# basic freeradius problem

## xhon

my problem is really very simple  :Smile: 

System authentication doesn't work !

radius starts

it loads the unix module:

Module: Loaded System

 unix: cache = no

 unix: passwd = "/etc/passwd"

 unix: shadow = "/etc/shadow"

 unix: group = "/etc/group"                        <--- I had to enter these filenames in radiusd.conf !!!

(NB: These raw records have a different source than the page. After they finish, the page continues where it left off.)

/-- Settles O24: the port's part and its entries' part read off, then the records a DOWN port discards. -/
theorem portFailureMarksItsEntries : Obligations.PortFailureMarksItsEntries := by
  unfold Obligations.PortFailureMarksItsEntries
  constructor
  · intro s p hp hup hnd marked newly asks counters state held
    obtain ⟨es, r, hfails, hhandles, hreads⟩ := State.portFails_eq hnd p
    have hmarks (t : State) (htable : t.table.entries = es) (hasks : (t.port p).asks = []) : marked t := by
      refine ⟨fun h e he => ?_, ?_, hasks⟩
      · rw [State.entry?, htable, hreads h e he]
        by_cases hport : e.port = p
        · rw [if_pos hport, if_pos hport, State.marking, hport]
        · rw [if_neg hport, if_neg hport]
      · rw [State.handles, htable, hhandles]
    have hnewly : satAt 65535 (s.newlyMarked p) = newly := by rw [State.newlyMarked_eq]; rfl
    have hraised (f : CellPort → CellPort) (l : List Sent) (n : Notice) (hasks : (f (s.port p)).asks = []) :
        let t := ((s.failedTo p f es r).sends l).raise n
        marked t ∧ t.port p = f (s.port p) ∧ t.sent = s.sent ++ l ∧ t.mli = (s.raise n).mli := by
      have hport : ((s.failedTo p f es r).sends l).port p = f (s.port p) :=
        State.failedTo_port p _ es r s
      have hframe := State.raise_frame n ((s.failedTo p f es r).sends l)
      have hports : (((s.failedTo p f es r).sends l).raise n).port p = f (s.port p) := by rw [hframe]; exact hport
      exact ⟨hmarks _ (by rw [hframe]; rfl) (by rw [hports]; exact hasks), hports, by rw [hframe]; rfl,
        State.raise_mli_congr n rfl⟩
    constructor
    · have hready : (((s.portFails p).countPort p fun c => { c with resyncs := bump32 c.resyncs }).onPort p
          fun q => { q with state := .ready }) = s.failedTo p CellPort.resynced es r := by
        rw [hfails, State.countPort_eq, State.failedTo_onPort, State.failedTo_onPort]
        rfl
      have hport : (s.failedTo p CellPort.resynced es r).port p = (s.port p).resynced :=
        State.failedTo_port p _ es r s
      have hheld : (s.failedTo p CellPort.resynced es r).entersHeld p = held := by
        have horder : (s.failedTo p CellPort.resynced es r).order = s.order := rfl
        rw [State.entersHeld, hport, horder]
        simp [held, CellPort.resynced]
        rfl
      have hstate : (s.failedTo p CellPort.resynced es r).orderedState = state := by
        have horder : (s.failedTo p CellPort.resynced es r).order = s.order := rfl
        rw [State.orderedState, horder]
        cases ho : s.order <;> simp [state, ho]
      have hexec := exec_headResync hp hup
      rw [hready] at hexec
      rw [State.sendOrder_up (by rw [hport]; exact PortState.noConfusion), hheld, hstate, State.failedTo_onPort] at hexec
      have hports : (((s.failedTo p (CellPort.ordered state held) es r).sends
          (.toHead p (s.failedTo p CellPort.resynced es r).orderRecord :: holdAfter p held)).port p).state = state :=
        congrArg CellPort.state (State.failedTo_port p (CellPort.ordered state held) es r s)
      have hordered : s.failedTo p (fun q => { q.resynced with state := state, hold := q.resynced.hold || held }) es r =
          s.failedTo p (CellPort.ordered state held) es r := rfl
      dsimp only at hexec
      rw [hordered, hports, hnewly] at hexec
      obtain ⟨hmarked, hport, hsent, hmli⟩ := hraised (CellPort.ordered state held)
        (.toHead p (s.failedTo p CellPort.resynced es r).orderRecord :: holdAfter p held)
        (.headResync p newly (min 65535 asks) state s.mli.shipTime 1) rfl
      refine ⟨_, hexec, hmarked, ?_, ?_, ?_, ?_, hmli⟩
      · exact congrArg CellPort.state hport
      · exact congrArg CellPort.hold hport
      · exact congrArg CellPort.counters hport
      · refine hsent.trans ?_
        have horder : (s.failedTo p CellPort.resynced es r).orderRecord = s.orderRecord := rfl
        rw [horder, State.orderRecord]
        cases s.order <;> rfl
    · have hlost : (((s.portFails p).countPort p fun c => { c with portLosses := bump32 c.portLosses }).onPort p
          fun q => { q with state := .down, headCapacity := 1024 }) = s.failedTo p CellPort.lost es r := by
        rw [hfails, State.countPort_eq, State.failedTo_onPort, State.failedTo_onPort]
        rfl
      have hexec := exec_cellCarrierLost hp hup
      rw [hlost, ← State.sends_nil (s.failedTo p CellPort.lost es r)] at hexec
      dsimp only at hexec
      rw [hnewly] at hexec
      obtain ⟨hmarked, hport, hsent, hmli⟩ := hraised CellPort.lost []
        (.portLost p newly (min 65535 asks) s.mli.shipTime 1) rfl
      exact ⟨_, hexec, hmarked, congrArg CellPort.state hport, congrArg CellPort.headCapacity hport,
        congrArg CellPort.hold hport, congrArg CellPort.counters hport, hsent.trans (List.append_nil _), hmli⟩
  · intro s p token slot identity kind payload hp hdown discarded
    have hdiscards (wf : Bool) (f : State → State) : whenPowered s (State.onRecord p wf f) = .next discarded := by
      rw [whenPowered_on _ hp, State.onRecord_down hdown]
    have hlost : exec (.cellCarrierLost p) s = .next s := by
      have hexec : exec (.cellCarrierLost p) s = execCellCarrierLost p s := rfl
      have hl : (s.port p).listening = false := by simp [CellPort.listening, hdown]
      rw [hexec, execCellCarrierLost, whenPowered_on _ hp]
      simp only [hl]
      rfl
    exact ⟨hdiscards .., hdiscards .., hdiscards .., hdiscards .., hdiscards .., hlost⟩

 unix: radwtmp = "/var/log/radius/radwtmp"

 unix: usegroup = no

 unix: cache_reload = 600

Module: Instantiated unix (unix)

"users" file without any changes

so every user matches default and gets System authenticated

"clients.conf" also with no changes, with localhost and testing123 password

however, when I try to do radtest I get an Access-reject

it works, when I put mu username and password in users file

like this: 

xhon Password == "password"

    Reply-message = "hello"

I have exactly the same configuration on my laptop (fedora 4)

and it works  :Sad: 

anyone ? it must some stupid mistake ..

-- 

xhon

----------

## xhon

rad_recv: Access-Request packet from host 127.0.0.1:32769, id=129, length=56

        User-Name = "xhon"

        User-Password = "password"

        NAS-IP-Address = 255.255.255.255

        NAS-Port = 10

  Processing the authorize section of radiusd.conf

modcall: entering group authorize for request 1

  modcall[authorize]: module "preprocess" returns ok for request 1

  modcall[authorize]: module "chap" returns noop for request 1

  modcall[authorize]: module "mschap" returns noop for request 1

    rlm_realm: No '@' in User-Name = "xhon", looking up realm NULL

    rlm_realm: No such realm "NULL"

  modcall[authorize]: module "suffix" returns noop for request 1

  rlm_eap: No EAP-Message, not doing EAP

  modcall[authorize]: module "eap" returns noop for request 1

    users: Matched entry DEFAULT at line 157

  modcall[authorize]: module "files" returns ok for request 1

modcall: group authorize returns ok for request 1

  rad_check_password:  Found Auth-Type System

auth: type "System"

  Processing the authenticate section of radiusd.conf

modcall: entering group authenticate for request 1

rlm_unix: [xhon]: invalid password

  modcall[authenticate]: module "unix" returns reject for request 1

modcall: group authenticate returns reject for request 1

auth: Failed to validate the user.

Delaying request 1 for 1 seconds

Finished request 1

Going to the next request

--------------------------

rlm_unix reports "invalid password"

but the password is correct

another question: why NAS-IP-Address = 255.255.255.255 ?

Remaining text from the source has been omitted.